Career English: business idioms

Idioms are not only used in everyday conversation, they are also part of business English and will frequently pop up when dealing with colleagues and partners. Here are some useful idioms and phrases that are used in business English, especially during meetings.

  • “Let’s get the ball rolling”.

This idiom is usually used when a project is starting. This is another way to say, “Let’s start the project.

  • “…sharp”

This expression is used to indicate a certain time such as “nine o’clock sharp.” This phrase means that you need to be on time, so if a person says, “the meeting will begin at 12:30 sharp” it means “the meeting will begin promptly at 12:30.”

  • “To fill someone in”

This idiom is often used when a person walks into a situation and has missed some important information. Usually another person will “fill them in” which means that they will let the person know what information they have missed. This idiom is also used outside of business meetings in informal settings to let someone know the information that they might have missed.

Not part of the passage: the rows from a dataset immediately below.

theorem State.Act.arbiterLaw {s t : State} (act : s.Act t) (h : s.ArbiterLaw) : t.ArbiterLaw := by
  cases act with
  | chan steps => exact h.setCh steps.sameStanding
  | record c q p known => exact h.of_same (s.takeRecord_arbiter c q p known) (s.ch_takeRecord c q p known)
  | supplyNormal su => exact State.ArbiterLaw.grantPass (h.of_same rfl fun _ => rfl)
  | endIdle c r => exact h.endIdle
  | enterFault c q => exact h.enterFault
  | clearFault c faulted =>
    obtain ⟨noSlot, noEntry⟩ := Chan.apart_of_outOfService (.inr faulted)
    exact h.setCh (.of_apart noSlot noEntry rfl (by simp [Chan.enterIdle, Chan.rest]))
  | enable c disabled =>
    obtain ⟨noSlot, noEntry⟩ := Chan.apart_of_outOfService (.inl disabled)
    exact h.setCh (.of_apart noSlot noEntry rfl (by simp [Chan.enable, Chan.enterIdle, Chan.rest]))
  | askSlot c m idle motion => exact h.askSlot idle motion
  | requeue c m queued => exact h.requeue queued
  | assertLine l => exact h.assertLine l
  | writeMap l v => exact h.writeMap l v
  | _ => exact h.of_same rfl fun _ => rfl

theorem State.ResetBase.arbiterLaw {s b : State} (base : s.ResetBase b) : b.ArbiterLaw := by
  unfold State.ArbiterLaw
  rw [base.arbiter]
  refine ⟨fun c => ?_, fun c => ?_, List.nodup_nil, by simp, List.Pairwise.nil⟩
  · rcases base.atRest c with state | state <;> simp [state, ChState.holding]
  · rcases base.atRest c with state | state <;> simp [state]

theorem State.ArbiterLaw.firstLineSamples {s : State} (h : s.ArbiterLaw) : s.firstLineSamples.ArbiterLaw :=
  List.foldlRecOn (motive := State.ArbiterLaw) _ State.assertLine (h.of_same rfl fun _ => rfl)
    (fun _ hu l _ => hu.assertLine l)

theorem State.Op.arbiterLaw {s t : State} (op : s.Op t) (h : s.ArbiterLaw) : t.ArbiterLaw := by
  cases op with
  | act act => exact act.arbiterLaw h
  | ticked =>
    refine h.of_standing rfl fun c => ?_
    rw [State.ch_mapCh]
    exact .of_ms rfl rfl
  | reset b base => exact base.arbiterLaw.firstLineSamples
  | _ => exact h.of_same rfl fun _ => rfl

end Sys2Proof.Machine
end

section
/-! PROOFS. No channel waits while a grant can be made, and an asserted line keeps its channels out of service. -/

namespace Sys2Proof.Machine

open Relation

/-! ## No channel waits in vain (R167, R168) -/

theorem State.NoneWaits.of_frame {s t : State} (h : s.NoneWaits) (arbiter : t.arbiter = s.arbiter)
    (slots : t.device.slotCount = s.device.slotCount) (supply : t.supply.state = s.supply.state) : t.NoneWaits := by
  unfold State.NoneWaits State.canGrant
  rw [arbiter, slots, supply]
  exact h

theorem State.noneWaits_of_empty {s : State} (empty : s.arbiter.queue = []) : s.NoneWaits := fun _ => empty

theorem State.noneWaits_of_full {s : State} (full : s.canGrant = false) : s.NoneWaits :=
  fun can => by rw [full] at can; cases can

theorem State.grant_queue (s : State) (c : ChanId) : (s.grant c).arbiter.queue = s.arbiter.queue := by
  unfold State.grant
  split <;> rfl

/-- A pass over the whole queue ends when the queue is empty or nothing can be granted any more. -/
theorem State.noneWaits_grantHeads (n : Nat) (s : State) (enough : s.arbiter.queue.length ≤ n) :
    (State.grantHeads n s).NoneWaits := by
  induction n generalizing s with
  | zero => exact State.noneWaits_of_empty (List.length_eq_zero_iff.1 (Nat.le_zero.1 enough))
  | succ n ih =>
    unfold State.grantHeads
    split
    · rename_i empty
      exact State.noneWaits_of_empty empty
    · rename_i e rest head
      split
      · refine ih _ ?_
        rw [State.grant_queue]
        rw [head] at enough
        exact Nat.le_of_succ_le_succ enough
      · rename_i full
        exact State.noneWaits_of_full (Bool.eq_false_iff.2 full)

theorem State.noneWaits_grantPass (s : State) : s.grantPass.NoneWaits := s.noneWaits_grantHeads _ le_rfl

theorem filter_ne_of_not_mem {α : Type} [DecidableEq α] {a : α} {xs : List α} (h : a ∉ xs) : xs.filter (· != a) = xs := by
  rw [List.filter_eq_self]
  intro b hb
  rw [bne_iff_ne]
  rintro rfl
  exact h hb

/-- Who holds no slot frees none by leaving. -/
theorem State.NoneWaits.detach {s : State} {c : ChanId} (h : s.NoneWaits) (noSlot : c ∉ s.arbiter.holders) :
    (s.detach c).NoneWaits := by
  intro can
  have canBefore : s.canGrant = true := by
    simp only [State.canGrant, State.detach, filter_ne_of_not_mem noSlot] at can
    exact can
  simp [State.detach, h canBefore]

theorem State.NoneWaits.leaveArbiter {s : State} (c : ChanId) (h : s.NoneWaits) : (s.leaveArbiter c).NoneWaits := by
  unfold State.leaveArbiter
  split
  · exact State.noneWaits_grantPass _
  · rename_i noSlot
    exact h.detach (by simpa using noSlot)

theorem State.NoneWaits.askSlot (s : State) (c : ChanId) (m : Motion) : (s.askSlot c m).NoneWaits := by
  unfold State.askSlot
  split
  · rename_i free
    refine State.noneWaits_of_empty ?_
    rw [State.grant_queue]
    exact List.isEmpty_iff.1 (Bool.and_eq_true_iff.1 free).2
  · exact State.noneWaits_grantPass _

/-- Channels without a slot are told of an assertion: the slots stay as they are, and an empty queue stays empty. -/
theorem State.assertOn_fold_arbiter (l : LineId) (cs : List ChanId) (s : State) (noSlot : ∀ c ∈ cs, c ∉ s.arbiter.holders) :
    (cs.foldl (fun s c => s.assertOn l c) s).arbiter.holders = s.arbiter.holders ∧
      (s.arbiter.queue = [] → (cs.foldl (fun s c => s.assertOn l c) s).arbiter.queue = []) := by
  induction cs generalizing s with
  | nil => exact ⟨rfl, id⟩
  | cons c cs ih =>
    have apart := noSlot c (List.mem_cons_self ..)
    have told : (s.assertOn l c).arbiter.holders = s.arbiter.holders ∧
        (s.arbiter.queue = [] → (s.assertOn l c).arbiter.queue = []) := by
      by_cases acts : s.assertable c = true
      · rw [State.assertOn_eq s l c acts]
        simp only [State.detach, State.stopToFault_arbiter, State.takeRecordHere_eq, State.takeRecord_arbiter,
          filter_ne_of_not_mem apart, true_and]
        rintro empty
        rw [empty]
        rfl
      · unfold State.assertOn
        unfold State.assertable at acts
        split at acts <;> simp_all
    obtain ⟨holders, queue⟩ := ih (s.assertOn l c) fun d hd => told.1 ▸ noSlot d (List.mem_cons_of_mem _ hd)
    exact ⟨holders.trans told.1, fun empty => queue (told.2 empty)⟩

theorem State.NoneWaits.assertOnAll {s : State} (l : LineId) (cs : List ChanId) (h : s.NoneWaits) :
    (s.assertOnAll l cs).NoneWaits := by
  unfold State.assertOnAll
  dsimp only
  split
  · exact State.noneWaits_grantPass _
  · rename_i noneHolds
    have apart : ∀ c ∈ s.openOrder (cs.filter s.assertable), c ∉ s.arbiter.holders := by
      intro c hc held
      have acting : c ∈ cs.filter s.assertable := (orderByKey_perm _ _).mem_iff.1 hc
      exact noneHolds (List.any_eq_true.2 ⟨c, acting, List.contains_iff_mem.2 held⟩)
    obtain ⟨holders, queue⟩ := State.assertOn_fold_arbiter l _ s.countRace apart
    obtain ⟨supply, device, -⟩ := State.assertOn_fold_frame l (s.openOrder (cs.filter s.assertable)) s.countRace
    intro can
    refine queue (h ?_)
    simp only [State.canGrant, holders, supply, device] at can
    exact can

theorem State.NoneWaits.assertLine {s : State} (l : LineId) (h : s.NoneWaits) : (s.assertLine l).NoneWaits := by
  have lined : State.NoneWaits { s with lines := s.lines.set l { s.lines[l] with asserted := true, latch := true } } :=
    h.of_frame rfl rfl rfl
  exact (lined.assertOnAll l (chansOf s.device.maps[l])).of_frame rfl rfl rfl

theorem State.NoneWaits.writeMap {s : State} (l : LineId) (v : Nat) (h : s.NoneWaits) : (s.writeMap l v).NoneWaits := by
  have stored : State.NoneWaits { s with device := s.device.put (.lineMap l) v } := h.of_frame rfl rfl rfl
  have judged {u : State} (hu : u.NoneWaits) : (u.judgeLatch l).NoneWaits :=
    hu.of_frame (State.judgeLatch_arbiter u l) (by rw [State.judgeLatch_device]) (by rw [State.judgeLatch_supply])
  unfold State.writeMap
  dsimp only
  split
  · exact judged (stored.assertOnAll l _)
  · exact judged stored

theorem State.canGrant_iff {s : State} : s.canGrant = true ↔
    s.arbiter.holders.length < s.device.slotCount ∧ s.supply.state = .normal := by
  simp [State.canGrant]

theorem State.Act.noneWaits {s t : State} (act : s.Act t) (slots : s.SlotLaw) (arbiter : s.ArbiterLaw)
    (sampled : s.supply.hist ≠ []) (h : s.NoneWaits) : t.NoneWaits := by
  cases act with
  | record c q p known => exact h.of_frame (by simp) (by simp) (by simp)
  | supply su _ noGrants =>
    intro can
    obtain ⟨free, normal⟩ := State.canGrant_iff.1 can
    exact h (State.canGrant_iff.2 ⟨free, noGrants sampled normal⟩)
  | supplyNormal su => exact State.noneWaits_grantPass _
  | device d _ count =>
    intro can
    obtain ⟨free, normal⟩ := State.canGrant_iff.1 can
    rcases count with same | ⟨none, -⟩
    · exact h (State.canGrant_iff.2 ⟨same ▸ free, normal⟩)
    · exact h (State.canGrant_iff.2 ⟨by rw [none]; exact slots.2.2.1, normal⟩)
  | endIdle c r =>
    have ended : ((s.modCh c Chan.enterIdle).postMotionEnd c r).NoneWaits := h.of_frame rfl rfl rfl
    exact ended.leaveArbiter c
  | enterFault c q =>
    have stopped : (s.stopToFault c q).NoneWaits := h.of_frame (by simp) (by simp) (by simp)
    exact stopped.leaveArbiter c
  | askSlot c m => exact State.NoneWaits.askSlot s c m
  | requeue c m queued =>
    refine State.noneWaits_of_full (Bool.eq_false_iff.2 fun can => ?_)
    have mem := (arbiter.2.1 c).2 queued
    rw [h can] at mem
    cases mem
  | assertLine l => exact h.assertLine l
  | writeMap l v => exact h.writeMap l v
  | _ => exact h.of_frame rfl rfl rfl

  • “Let’s get the show on the road”

This is another idiom that is used to talk about getting things started. Usually the idiom is used to get projects started once all the details have been decided on.

  • Ballpark figure

this idiom means an approximation. You will use it when you want the approximate cost of a certain deal. For example, “Could you give me a ballpark figure for export costs?”

  • Bottom line

Native speakers use this phrase to talk about the conclusion or summary of a discussion. If someone asks you “So what is the bottom line?” during a conversation, they are asking you to give them the summary of everything you have said. Additionally, in business terms, ‘the bottom line’ can also refer to a company’s net earnings.

  • In black and white

this idiom means something ‘in writing’.Think about a piece of paper – most likely it will be white with the text written in black. For example, if someone tells you they need the terms of an agreement ‘in black and white’, it means that they need them to be very written down. Also, a ‘black and white’ situation can also refer to a very clear choice that causes no confusion.

  • Blow a deal

Hopefully, this won’t happen very often, but this idiom means that the business deal won’t be going ahead. So if you ‘blew a business deal’ with a client, it means your contract with them didn’t happen, often because a mistake was made.

These are just some of the idioms that are used during business meetings. What are some of the most common idioms that are used in your language?